I used to golf. A lot. My grandparents were avid golfers. My uncle and brother were avid golfers. Turned out, my friends were too. So it was logical that I would put myself on a similar path of a lifetime of frustration, lost balls, abused clubs, made-up on-the-spot swear words, and a lot less spending money.
Starting around age seven there were multiple lessons with the local golf pro. Good guy, but he never stood a chance in correcting my Mike Schmidt-styled home run swing. On the course itself, my grandparents would sometimes let me hit a few balls when we were away from the clubhouse and other prying eyes (because of my age, I couldn’t actually tee it up and play a normal round.)
That soon turned into a yearly junior membership that allowed virtually unlimited weekday play.
Carrying our clubs, my friends and I would literally walk to and from the course – 1.5 miles each way according to Google Maps which didn’t exist at the time. After finally being allowed to cross the busy highway that split our town, we started riding our bikes; making the 3-mile round trip much easier. Then one day a light-bulb turned on somewhere and someone had the idea to rent a locker (we obviously weren’t the smartest kids in town.)
And so it went. Every summer, several days a week, for quite a few years, we played golf.
If the course was crowded, we would follow the rules and strict etiquette. In our case, that meant quieter cussing and no club throwing.
If the course wasn’t crowed, what rules? One day my friend Steve hit the longest drive of his life on a long par four. On his second shot, and against all rules of golf, he teed it up again in the fairway and rolled it right up to the green. Steve became a trendsetter that day as we all started teeing up balls in the middle of the fairway. Our scores immediately dropped a few strokes.
On our off days, we would go hunting for lost balls hit in the farm field nearby or in the woods along the third hole. We kept some and sold others; probably back to the same people who lost them in the first place. The membership and locker rental cost money after all.
Then golf became popular. Insanely so. Company outings, scramble tournaments and a Thursday woman’s league reduced our unlimited weekday play to very limited weekday play. That is not to say women can’t play golf. They can. However it was my experience these women could not and did so in a very social, talkative and painfully slow manner.
Then high school hit: summer football practices, an increased baseball schedule, girls, driving and everything else that goes along with not having enough time (and money) to play golf. Our very unlimited weekly play now became a never-ending conversation in optimism of “Dude, how about next week…”
Then, for me, it all just stopped. Completely. I went to college. My friends did not. School, life, jobs, marriage, moving, kids and 25+ years passed with barely a trip a putt-putt place.

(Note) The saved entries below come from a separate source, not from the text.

-- ==== Sys2Proof/Machine/Home.lean ====
section
/-! DEFINITION. The home of every byte: where it lies (11 R196, R199, R213), reads and writes there with their storage errors
(R198, R221, 12 R225, R238), open reduction batches (12 R236) and the wakes of watched lines
(10 R177). A home key is a physical address, or a place in a scratchpad or a Shoal slice beyond the 56-bit addresses. -/

namespace Sys2Proof.Machine

/-- The key of a byte of a core's scratchpad (01 R13). -/
def spadKey (c off : Nat) : Nat := 2 ^ 56 + c * 2 ^ 22 + off
/-- The key of a byte of a core's Shoal slice (11 R199). -/
def shoalKey (c layer off : Nat) : Nat := 2 ^ 57 + (2 * c + layer) * 2 ^ 23 + off
/-- The key that a page moved by causeway retirement reads at (11 R222). -/
def State.place (s : State) (key : Nat) : Nat :=
  match s.stor.moved.find? (key / 65536) with
  | some u => u * 65536 + key % 65536
  | none => key


-- capacities (20 R347, 11 R223)

def hbmBytes : Nat := 480 * 2 ^ 30
def capBytes : Nat := 2 ^ 41
/-- 64 KiB units of HBM. -/
def hbmUnits : Nat := hbmBytes / 65536

/-- The capacity registers of a complete part below offset 0x50; those that count what others name are read from these. -/
def capFull (r : Nat) : Word :=
  match r with
  | 0x30 => 0x08FFFF
  | 0x38 => 0x0F
  | 0x40 => mkWord [(40, 8, 240), (0, 32, hbmUnits)]
  | 0x48 => mkWord [(0, 32, capBytes / 65536)]
  | _ => BitVec.allOnes 64

/-- Data channels present, 2 GiB each (11 R203). -/
def State.channels (s : State) : Nat := bitsOf (s.cap 0x40 (capFull 0x40)) 40 8
/-- HBM and capacity-tier bytes of this part; what is absent is never addressed (20 R347). -/
def State.hbmSize (s : State) : Nat := s.channels * 2 ^ 31
def State.capSize (s : State) : Nat := bitsOf (s.cap 0x48 (capFull 0x48)) 0 32 * 65536

def slcapOff (c layer : Nat) : Nat := 0x4000 + 16 * c + 8 * layer
/-- SLCAP of a complete part: both bundles, four spares, sixty latent pages. -/
def slcapFull : Word := mkWord [(16, 2, 3), (8, 8, 4), (0, 8, 60)]
/-- SLCAP as the part was made, and as it reads now. -/
def State.slcapMade (s : State) (c layer : Nat) : Word := s.cap (slcapOff c layer) slcapFull
def State.slcap (s : State) (c layer : Nat) : Word := s.stor.slNow.get (slcapOff c layer) (s.slcapMade c layer)
/-- How many latent page numbers, the highest, are spare numbers (11 R199). -/
def State.spareNos (s : State) (c layer : Nat) : Nat := Nat.min 64 (bitsOf (s.slcapMade c layer) 8 8)

-- lists without repeats

def dedup : List Nat → List Nat
  | [] => []
  | x :: xs => if xs.contains x then dedup xs else x :: dedup xs

/-- Repeats of a run of equal numbers are dropped first, so that long accesses stay short lists. -/
def runs : List Nat → List Nat
  | [] => []
  | [x] => [x]
  | x :: y :: xs => if x == y then runs (y :: xs) else x :: runs (y :: xs)

def linesOf (keys : List Nat) : List Nat := dedup (runs (keys.map lineOf))

-- storage errors

/-- The parity stripe of an HBM line: by its DRAM unit, the mode of its region, and the hash version in force for its unit, which
is the new one below the boundary of a migration (11 R219, R220). -/
def State.stripe (s : State) (line : Nat) : Nat :=
  let unit := line / 512
  let v := if s.host.mapBusy && decide (unit < s.host.migbnd) then s.host.newv else s.host.curv
  Config.stripeOf v.toNat (s.stor.ilv.get (line / 2 ^ 23) 0) (s.stor.indirect.get unit unit * 512 + line % 512)

/-- A line that cannot be read: with an uncorrectable error, or poisoned. -/
def State.lineLost (s : State) (line : Nat) : Bool := s.stor.dramErr.contains line || s.stor.poison.contains line

/-- Another line of the stripe is uncorrectable too. -/
def State.stripeLost (s : State) (line : Nat) : Bool :=
  (s.stor.dramErr ++ s.stor.poison).any (fun l => l != line && isHbm (128 * l) && s.stripe l == s.stripe line)

/-- The unit's clean copy holds the line. -/
def State.copyGood (s : State) (line : Nat) : Bool :=
  match s.stor.clean.find? (line / 512) with
  | some copy => !s.lineLost (copy * 512 + line % 512)
  | none => false

/-- An HBM line with an uncorrectable error is rebuilt when it is reached (11 R221): from its parity group, unless a
second line of the stripe is uncorrectable too; then from its unit's clean copy; else it is poisoned, as a line of the
capacity tier always is (R204). -/
def State.rebuild (s : State) (line : Nat) : State :=
  if s.stor.dramErr.contains line then
    let good := isHbm (128 * line) && (!s.stripeLost line || s.copyGood line)
    let s := { s with stor := { s.stor with dramErr := s.stor.dramErr.filter (fun l => l != line) } }
    if good then (s.post { kind := 7, detail := Config.openDetail 7 [line] }).countErr 0
    else { s with stor := { s.stor with poison := line :: s.stor.poison } }
  else s

-- writes at home

def putCells (m : Memory) : List (Nat × Byte) → Memory
  | [] => m
  | (k, b) :: cs => putCells (m.write k b) cs

/-- The word or line is written whole: `n` keys from `base` are all among `keys`. -/
def covers (keys : List Nat) (base n : Nat) : Bool := (List.range n).all (fun i => keys.contains (base + i))

/-- The communicators whose entry a write of `keys` leaves without VALID, where they have counted epochs (21 R360). -/
def State.cutBy (s : State) (keys : List Nat) : List Nat :=
  let base := s.host.cmbase.toNat
  if s.coll.epochs.isEmpty then []
  else (keys.filter (fun k => decide (base ≤ k) && decide (k < base + 64 * 4096) && (k - base) % 64 == 7 && decide ((s.plain 0 k).toNat < 128))).map
    (fun k => (k - base) / 64)

/-- What a write does to the storage errors (R198, R221), to the clean copy of an HBM unit (11 R220) and to the epochs of a
communicator (21 R360). -/
def State.cleanse (s : State) (keys : List Nat) : State :=
  let words := dedup (runs (keys.map (fun k => k / 8)))
  let lines := linesOf keys
  let stor := s.stor
  { s with stor := { stor with
      badWords := stor.badWords.filter (fun w => !(words.contains w && covers keys (8 * w) 8))
      poison := stor.poison.filter (fun l => !(lines.contains l && covers keys (128 * l) 128))
      clean := stor.clean.filter (fun u => !(lines.any (fun l => l / 512 == u.1)))
      cut := dedup (s.cutBy keys ++ stor.cut) } }

/-- Bytes written at home, batches aside. -/
def State.putHome (s : State) (kid : Nat) (cells : List (Nat × Byte)) : State :=
  let keys := cells.map (fun c => c.1)
  let lines := linesOf keys
  let s := lines.foldl (fun s l => s.rekey kid l) s
  let s := s.setMem (putCells s.mem cells)
  lines.foldl (fun s l => s.wake l) (s.cleanse keys)

-- reductions (12 R233, R236)

/-- The type of an AMO by its SZ: bytes apart, 16-bit floating operations are BF16 and 32-bit ones FP32 (R233). -/
def amoTy (op : AmoOp) (sz : BitVec 2) : Ty :=
  if op.isFloat then (if sz == 1 then .bf16 else .f32)
  else match sz with
    | 0 => .n8 | 1 => .n16 | 2 => .n32 | _ => .n64

/-- Integer types join by width alone. -/
def redTy (t : Ty) : Ty :=
  if t.isFl then t else match t.width with
    | 16 => .n16 | 32 => .n32 | 64 => .n64 | _ => .n8

/-- One integer reduction step on `w` bits (R233). -/
def amoInt (op : AmoOp) (w : Nat) (old x : Nat) : Nat :=
  match op with
  | .add => (old + x) % 2 ^ w
  | .and => old &&& x
  | .or => old ||| x
  | .xor => old ^^^ x
  | .min => if readInt true w x < readInt true w old then x else old
  | .max => if readInt true w old < readInt true w x then x else old
  | .minn => Nat.min old x
  | .maxn => Nat.max old x
  | _ => x

/-- A batch applied to one element (R236): integer codes fold; floating minima fold under R113; a floating sum is rounded
once. -/
def batchVal (op : AmoOp) (t : Ty) (old : Nat) (xs : List Nat) : Nat :=
  let w := t.width
  let xs := xs.map (fun x => x % 2 ^ w)
  match op with
  | .fadd =>
    let f := flFmt t
    if xs.isEmpty then old
    else (f.deliver .rne false (exactSum .rne (f.read old :: xs.map f.read)).1).1
  | .fmin => xs.foldl (fun a x => ((flFmt t).minmax false a x).1) old
  | .fmax => xs.foldl (fun a x => ((flFmt t).minmax true a x).1) old
  | _ => xs.foldl (fun a x => amoInt op w a x) old

def State.homeNat (s : State) (kid key n : Nat) : Nat := leNat ((List.range n).map (fun i => s.plain kid (key + i)))

def natCells (key n v : Nat) : List (Nat × Byte) :=
  (leBytes n v).zip (List.range n) |>.map (fun x => (key + x.2, x.1))

/-- The operands of one element in arrival order. -/
def opsAt (ops : List (Nat × Word × Option Giver)) (key : Nat) : List Nat :=
  (ops.filter (fun o => o.1 == key)).map (fun o => o.2.1.toNat)

/-- A memory-error event (R238, R387). -/
def State.memErr (s : State) (i : EvInfo) (buf off : Nat) : State :=
  (s.post { i with kind := 6, buf := buf, off := off }).countErr 1

def Giver.info (g : Giver) : EvInfo :=
  { kind := 6, core := g.core, eng := g.eng, ctx := g.ctx, lrec := g.lrec, tile := g.tile, slot := g.slot, pc := g.pc, task := true }

/-- Members of a batch that find storage they cannot correct write nothing; each non-returning one posts its event (R238). -/
def State.refuseOps (s : State) (ops : List (Nat × Word × Option Giver)) (key : Nat) : State :=
  (ops.filter (fun o => o.1 == key)).foldl (fun s o => match o.2.2 with
    | some g => s.memErr g.info g.buf g.off
    | none => s) s

/-- The open batch of a line is applied to every element it touches and closed. -/
def State.closeBatch (s : State) (line : Nat) : State :=
  match s.stor.batches.find? line with
  | none => s
  | some b =>
    let s := { s with stor := { s.stor with batches := s.stor.batches.del line } }
    let n := b.ty.width / 8
    (dedup (b.ops.map (fun o => o.1))).foldl (fun s key =>
      if s.badAt key != 0 then s.refuseOps b.ops key
      else s.putHome b.kid (natCells key n (batchVal b.op b.ty (s.homeNat b.kid key n) (opsAt b.ops key)))) s

/-- Any other access to lines first closes their batches and rebuilds what it reaches (R236, R221). -/
def State.reach (s : State) (lines : List Nat) : State :=
  lines.foldl (fun s l => (s.closeBatch l).rebuild l) s

/-- A read at home. -/
def State.homeRead (s : State) (kid : Nat) (keys : List Nat) : State × List Byte :=
  let s := s.reach (linesOf keys)
  (s, keys.map (s.plain kid))

/-- A write at home. -/
def State.homeWrite (s : State) (kid : Nat) (cells : List (Nat × Byte)) : State :=
  (s.reach (linesOf (cells.map (fun c => c.1)))).putHome kid cells

def State.homeWord (s : State) (kid key : Nat) : State × Word :=
  let (s, bs) := s.homeRead kid ((List.range 8).map (fun i => key + i))
  (s, leWord bs)

-- contexts

/-- A word of a communicator's entry, and its context (21 R350). -/
def State.commWord (s : State) (comm i : Nat) : Word := s.partWord (s.host.cmbase.toNat + 64 * comm + 8 * i)
def State.commCtx (s : State) (comm : Nat) : Nat := bitsOf (s.commWord comm 0) 32 16

/-- Word `i` of a context-table entry (10 R174). -/
def State.ctxWord (s : State) (ctx i : Nat) : Word := s.partWord (s.host.ctxt.toNat + 32 * ctx + 8 * i)

/-- Reserved bits of an entry are 0 and VALID is 1. -/
def State.ctxValid (s : State) (ctx : Nat) : Bool :=
  let w0 := s.ctxWord ctx 0
  let w1 := s.ctxWord ctx 1
  let w2 := s.ctxWord ctx 2
  bitsOf w0 63 1 == 1 && bitsOf w0 56 7 == 0 && bitsOf w0 16 5 == 0 && bitsOf w1 56 8 == 0 && bitsOf w1 0 12 == 0 &&
  bitsOf w2 8 8 == 0 && bitsOf w2 27 37 == 0 && s.ctxWord ctx 3 == 0

/-- The key generation of a context; none gives the rights fault of 22 R382. -/
def State.kidOf (s : State) (ctx : Nat) : Option Nat :=
  let w := s.ctxWord ctx 2
  let slot := bitsOf w 16 10
  if bitsOf w 26 1 == 1 && slot != 0 then (s.mgmt.keys.find? slot).map KeySlot.gen else none

-- the links (21 R348, R365, 22 R384)

/-- A link that holds a key, which serves for fewer than 2^32 invocations. -/
def State.keyed (s : State) (link : Nat) : Bool := s.mgmt.links.has link && decide (s.mgmt.sent.get link 0 < 2 ^ 32)

/-- A Sound port that is present and up and whose link holds a key (R348, 22 R384). -/
def State.portUp (s : State) (p : Nat) : Bool :=
  (s.cap 0x30 0x08FFFF).getLsbD p && s.mgmt.ports.get p true && s.keyed p
/-- An Ethernet port that is present and whose flow holds a key (R365). -/
def State.etherUp (s : State) : Bool := (List.range 4).any (fun p => (s.cap 0x38 0x0F).getLsbD p && s.keyed (16 + p))

def State.soundUp (s : State) : Bool := (List.range 16).any s.portUp

/-- Memory of another package, which is reached over Sound (11 R213, 21 R349). -/
def isPeer (key : Nat) : Bool := key / 2 ^ 48 == 0x40 || key / 2 ^ 48 == 0x41

-- pins (13 R256)

/-- Some other core pins the line. `self` is the accessing core, 256 for an agent that is no core. -/
def State.pinnedFor (s : State) (self line : Nat) : Bool :=
  s.cores.any (fun x => x.1 != self && (match x.2.l1.find? line with
    | some l => l.pinned
    | none => false))

/-- An accessing agent that is no core. -/
def noCore : Nat := 256

def State.anyPin (s : State) : Bool := s.cores.any (fun x => x.2.l1.any (fun l => l.2.pinned))

/-- A frame that the ferry exchanges (16 R293), or a unit that is being moved (11 R219, R220), holds every access; one to a peer waits
while no Sound port carries it (LOG 83). -/
def State.heldUnit (s : State) (u : Nat) : Bool := s.stor.frames.contains u || s.stor.moving.contains u
def State.ferried (s : State) (key : Nat) : Bool := s.heldUnit (key / 65536) || (isPeer key && !s.soundUp)
def State.noneHeld (s : State) : Bool := s.stor.frames.isEmpty && s.stor.moving.isEmpty

/-- The reason of such a wait, FERRY or REMAP (18 R323). -/
def State.heldCode (s : State) (keys : List Nat) : BitVec 8 :=
  if keys.any (fun k => s.stor.frames.contains (k / 65536)) || !keys.any s.ferried then rFerry else rRemap
def heldWait (r : BitVec 8) : Bool := r == rFerry || r == rRemap

end Sys2Proof.Machine
end

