-- ==== Sys2Proof/Machine/Transcendental.lean ====
section
/-! DEFINITION. Reciprocal, roots and transcendental functions, correctly rounded (07 R115). A value is ± (m + ε) · 2^e
with 0 < ε < 1 where `sticky`; the irrational ones are summed in fixed point far past the bits a rounding needs
(notes/assumptions/20). -/

namespace Sys2Proof.Machine

/-- A positive value, exact unless `sticky`. -/
structure Approx where
  neg    : Bool
  m      : Nat
  e      : Int
  sticky : Bool
deriving DecidableEq, Repr

/-- Integer square root by bisection over `fuel` bits. -/
def isqrtAux (n : Nat) : Nat → Nat → Nat
  | 0, r => r
  | k + 1, r =>
    let c := r + 2 ^ k
    isqrtAux n k (if c * c ≤ n then c else r)

def isqrt (n : Nat) : Nat := isqrtAux n (Nat.log2 n / 2 + 1) 0

/-- 1 / (m · 2^e), m > 0. -/
def rcpVal (neg : Bool) (m : Nat) (e : Int) : Approx :=
  let k := Nat.log2 m + 80
  { neg := neg, m := 2 ^ k / m, e := -(k : Int) - e, sticky := 2 ^ k % m != 0 }

/-- The exponent made even by moving one bit into the significand. -/
def evenExp (m : Nat) (e : Int) : Nat × Int := if e % 2 == 0 then (m, e) else (2 * m, e - 1)

def sqrtVal (m : Nat) (e : Int) : Approx :=
  let (m, e) := evenExp m e
  let n := m * 2 ^ 160
  let r := isqrt n
  { neg := false, m := r, e := e / 2 - 80, sticky := r * r != n }

def rsqrtVal (m : Nat) (e : Int) : Approx :=
  let (m, e) := evenExp m e
  let k := 2 * (Nat.log2 m + 80)
  let r := isqrt (2 ^ k / m)
  { neg := false, m := r, e := -(e / 2) - (k / 2 : Nat), sticky := r * r * m != 2 ^ k }

/-- Fractional bits of the exponential and logarithm. -/
def fxF : Nat := 320
/-- Fractional bits of the trigonometric functions; arguments reach 2^128. -/
def fxG : Nat := 704

/-- ln 2 = Σ 1 / (k · 2^k), scaled by 2^fxF. -/
def ln2Sum : Nat → Nat
  | 0 => 0
  | k + 1 => ln2Sum k + 2 ^ (fxF + 32) / ((k + 1) * 2 ^ (k + 1))

def ln2Fx : Nat := ln2Sum 352 / 2 ^ 32

/-- Σ r^k / k! for 0 ≤ r < 1 scaled by 2^fxF. -/
def expSum (r : Nat) : Nat → Nat → Nat → Nat → Nat
  | 0, _, _, acc => acc
  | n + 1, k, term, acc =>
    let t := term * r / 2 ^ fxF / k
    expSum r n (k + 1) t (acc + t)

def expFrac (r : Nat) : Nat := expSum r 120 1 (2 ^ fxF) (2 ^ fxF)

/-- ± m · 2^e as a fixed-point integer with `f` fractional bits, rounded down. -/
def toFx (f : Nat) (neg : Bool) (m : Nat) (e : Int) : Int :=
  let k := e + f
  let v : Int := if k ≥ 0 then (m * 2 ^ k.toNat : Nat) else (m / 2 ^ (-k).toNat : Nat)
  if neg then -v else v

/-- 2^x for x scaled by 2^fxF. -/
def exp2Fx (x : Int) : Approx :=
  let n := x / (2 ^ fxF : Int)
  let f := (x % (2 ^ fxF : Int)).toNat
  { neg := false, m := expFrac (f * ln2Fx / 2 ^ fxF), e := n - fxF, sticky := true }

/-- e^x for x ≥ 0 scaled by 2^fxF, itself scaled by 2^fxF. -/
def expFx (x : Nat) : Nat :=
  let n := x / ln2Fx
  expFrac (x - n * ln2Fx) * 2 ^ n

/-- Below 2^-30 each function is its first term, moved by less than any rounding can see. -/
def isSmall (m : Nat) (e : Int) : Bool := (Nat.log2 m : Int) + e < -30

def isLarge (m : Nat) (e : Int) (k : Int) : Bool := (Nat.log2 m : Int) + e ≥ k

def justBelow (neg : Bool) (m : Nat) (e : Int) : Approx :=
  { neg := neg, m := m * 2 ^ 64 - 1, e := e - 64, sticky := true }
def justAbove (neg : Bool) (m : Nat) (e : Int) : Approx :=
  { neg := neg, m := m * 2 ^ 64, e := e - 64, sticky := true }

/-- 2^x, x not zero; exact where x is an integer. -/
def exp2Val (neg : Bool) (m : Nat) (e : Int) : Approx :=
  if isSmall m e then (if neg then justBelow false 1 0 else justAbove false 1 0)
  else if isLarge m e 12 then
    if neg then { neg := false, m := 1, e := -4000, sticky := true }
    else { neg := false, m := 1, e := 4000, sticky := false }
  else
    let x := toFx fxF neg m e
    if x % (2 ^ fxF : Int) == 0 then { neg := false, m := 1, e := x / (2 ^ fxF : Int), sticky := false }
    else exp2Fx x

/-- Σ t^(2k+1) / (2k+1), for atanh. -/
def atanhSum (t2 : Nat) : Nat → Nat → Nat → Nat → Nat
  | 0, _, _, acc => acc
  | n + 1, k, pw, acc => atanhSum t2 n (k + 2) (pw * t2 / 2 ^ fxF) (acc + pw / k)

/-- log2 of m · 2^e, m > 0. -/
def log2Val (m : Nat) (e : Int) : Approx :=
  let l := Nat.log2 m
  let whole : Int := (l : Int) + e
  if m == 2 ^ l then { neg := whole < 0, m := whole.natAbs, e := 0, sticky := false }
  else
    let z := m * 2 ^ fxF / 2 ^ l
    let t := (z - 2 ^ fxF) * 2 ^ fxF / (z + 2 ^ fxF)
    let lnz := 2 * atanhSum (t * t / 2 ^ fxF) 110 1 t 0
    let v : Int := whole * (2 ^ fxF : Int) + (lnz * 2 ^ fxF / ln2Fx : Nat)
    { neg := v < 0, m := v.natAbs, e := -(fxF : Int), sticky := true }

/-- arctan(1/n) scaled by 2^fxG: terms of alternating sign. -/
def atanInvSum (n2 : Nat) : Nat → Nat → Nat → Int → Int
  | 0, _, _, acc => acc
  | f + 1, k, pw, acc =>
    let t : Int := (pw / k : Nat)
    atanInvSum n2 f (k + 2) (pw / n2) (if k % 4 == 1 then acc + t else acc - t)

def atanInv (n : Nat) : Int := atanInvSum (n * n) 170 1 (2 ^ fxG / n) 0

/-- π / 2 by Machin's formula, scaled by 2^fxG. -/
def halfPiFx : Nat := ((16 * atanInv 5 - 4 * atanInv 239) / 2).toNat

/-- Alternating power series from `term` at step `k`: sine from (r, 2), cosine from (1, 1). -/
def trigSum (r2 : Nat) : Nat → Nat → Nat → Bool → Int → Int
  | 0, _, _, _, acc => acc
  | f + 1, k, term, neg, acc =>
    let t := term * r2 / 2 ^ fxG / (k * (k + 1))
    trigSum r2 f (k + 2) t (!neg) (if neg then acc - t else acc + t)

def sinFx (r : Nat) : Nat := (trigSum (r * r / 2 ^ fxG) 90 2 r true r).toNat
def cosFx (r : Nat) : Nat := (trigSum (r * r / 2 ^ fxG) 90 1 (2 ^ fxG) true (2 ^ fxG : Nat)).toNat

/-- Quadrant and remainder of a positive argument, reduced exactly (R115). -/
def reduceArg (m : Nat) (e : Int) : Nat × Nat :=
  let x := (toFx fxG false m e).toNat
  (x / halfPiFx % 4, x % halfPiFx)

def sinVal (neg : Bool) (m : Nat) (e : Int) : Approx :=
  if isSmall m e then justBelow neg m e
  else
    let (q, r) := reduceArg m e
    let v := if q % 2 == 0 then sinFx r else cosFx r
    { neg := neg != (q ≥ 2), m := v, e := -(fxG : Int), sticky := true }

def cosVal (m : Nat) (e : Int) : Approx :=
  if isSmall m e then justBelow false 1 0
  else
    let (q, r) := reduceArg m e
    let v := if q % 2 == 0 then cosFx r else sinFx r
    { neg := q == 1 || q == 2, m := v, e := -(fxG : Int), sticky := true }

def tanhVal (neg : Bool) (m : Nat) (e : Int) : Approx :=
  if isSmall m e then justBelow neg m e
  else if isLarge m e 7 then justBelow neg 1 0
  else
    let x2 := expFx (toFx fxF false (2 * m) e).toNat
    { neg := neg, m := (x2 - 2 ^ fxF) * 2 ^ fxF / (x2 + 2 ^ fxF), e := -(fxF : Int), sticky := true }

def sigVal (neg : Bool) (m : Nat) (e : Int) : Approx :=
  if isSmall m e then (if neg then justBelow false 1 (-1) else justAbove false 1 (-1))
  else if isLarge m e 8 then
    if neg then { neg := false, m := 1, e := -300, sticky := true } else justBelow false 1 0
  else
    let x := expFx (toFx fxF false m e).toNat
    let num := if neg then 2 ^ fxF else x
    { neg := false, m := num * 2 ^ (2 * fxF) / (x + 2 ^ fxF), e := -((2 * fxF : Nat) : Int), sticky := true }

/-- The nine functions of R115. -/
inductive Fun where
  | rcp | rsq | sqrt | exp2 | log2 | sin | cos | tanh | sig
deriving DecidableEq, Repr

/-- The table of R115 and the exact values behind it: the result before delivery, with the flag the row shows. -/
def Fun.apply (g : Fun) (x : FVal) : (FVal ⊕ Approx) × FlagSet :=
  let one : FVal := .fin false 1 0
  let zero (n : Bool) : FVal := .fin n 0 0
  match x with
  | .nan s => (.inl (.nan s), 0)
  | .inf true =>
    match g with
    | .rcp => (.inl (zero true), 0)
    | .exp2 | .sig => (.inl (zero false), 0)
    | .tanh => (.inl one.neg, 0)
    | _ => (.inl (.nan false), fNV)
  | .inf false =>
    match g with
    | .rcp | .rsq => (.inl (zero false), 0)
    | .sqrt | .exp2 | .log2 => (.inl (.inf false), 0)
    | .tanh | .sig => (.inl one, 0)
    | _ => (.inl (.nan false), fNV)
  | .fin neg m e =>
    if m == 0 then
      match g with
      | .rcp | .rsq => (.inl (.inf neg), fDZ)
      | .sqrt | .sin | .tanh => (.inl (zero neg), 0)
      | .exp2 | .cos => (.inl one, 0)
      | .log2 => (.inl (.inf true), fDZ)
      | .sig => (.inl (.fin false 1 (-1)), 0)
    else
      match g with
      | .rcp => (.inr (rcpVal neg m e), 0)
      | .rsq => if neg then (.inl (.nan false), fNV) else (.inr (rsqrtVal m e), 0)
      | .sqrt => if neg then (.inl (.nan false), fNV) else (.inr (sqrtVal m e), 0)
      | .exp2 => (.inr (exp2Val neg m e), 0)
      | .log2 => if neg then (.inl (.nan false), fNV) else (.inr (log2Val m e), 0)
      | .sin => (.inr (sinVal neg m e), 0)
      | .cos => (.inr (cosVal m e), 0)
      | .tanh => (.inr (tanhVal neg m e), 0)
      | .sig => (.inr (sigVal neg m e), 0)

/-- One element of a word of R115. -/
def Fun.elem (g : Fun) (f : FFmt) (mode : Rnd) (sat : Bool) (bits : Nat) : Nat × FlagSet :=
  match g.apply (f.read bits) with
  | (.inl v, fl) =>
    let (r, fl') := f.deliver mode sat v
    (r, fl ||| fl')
  | (.inr a, fl) =>
    let (r, fl') := f.round mode sat a.neg a.m a.e a.sticky
    (r, fl ||| fl')

end Sys2Proof.Machine
end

A couple of years ago, my uncle asked if I needed a set of clubs. He knew a friend of a friend who was selling a set for $50. He probably won’t like this admission but at the time I think I was just humoring him when I said “Sure! That sounds great!”
However, little did I realize it would be somewhat life changing.
I live in Arizona. That’s applicable here because in Arizona there are nearly as many golf courses and driving ranges as there are guns, climate deniers and swimming pools.
The 7-year old in me was born again and as it turned out, I still could still knock the hell out of the ball. Sort of. There were hours spent at the driving range, multiple worn out golf gloves, an abused Summer Membership at Top Golf and a lower back that hates my frickin’ guts.
I recently read the book Missing Links by Rick Reilly (courtesy of that same uncle) and have started on Chicken Soup for the Soul. Tales of Golf and Sport. I might be turning into someone I once wanted to beat up.
My wife says I needed a hobby yet, as I have been explicitly told, that hobby cannot include recent female college grads and/or a motorcycle. So as a distant third on the list, there is golf.
Life, as they say, is good.
I miss that group of guys that played together all those summers. A lot of good stories, laughs and memories were made on that small 9-hole course on the edge of a small hick-town in Illinois.
And though it has been over 20 years since I last seen – or even talked to – my friend Josh, I have no doubt, none at all, that at some future high school reunion our conversations will pick up right where they once left off and he will inevitably ask: “Hey Miller. Remember that time you hit yourself in the head with a golf club?”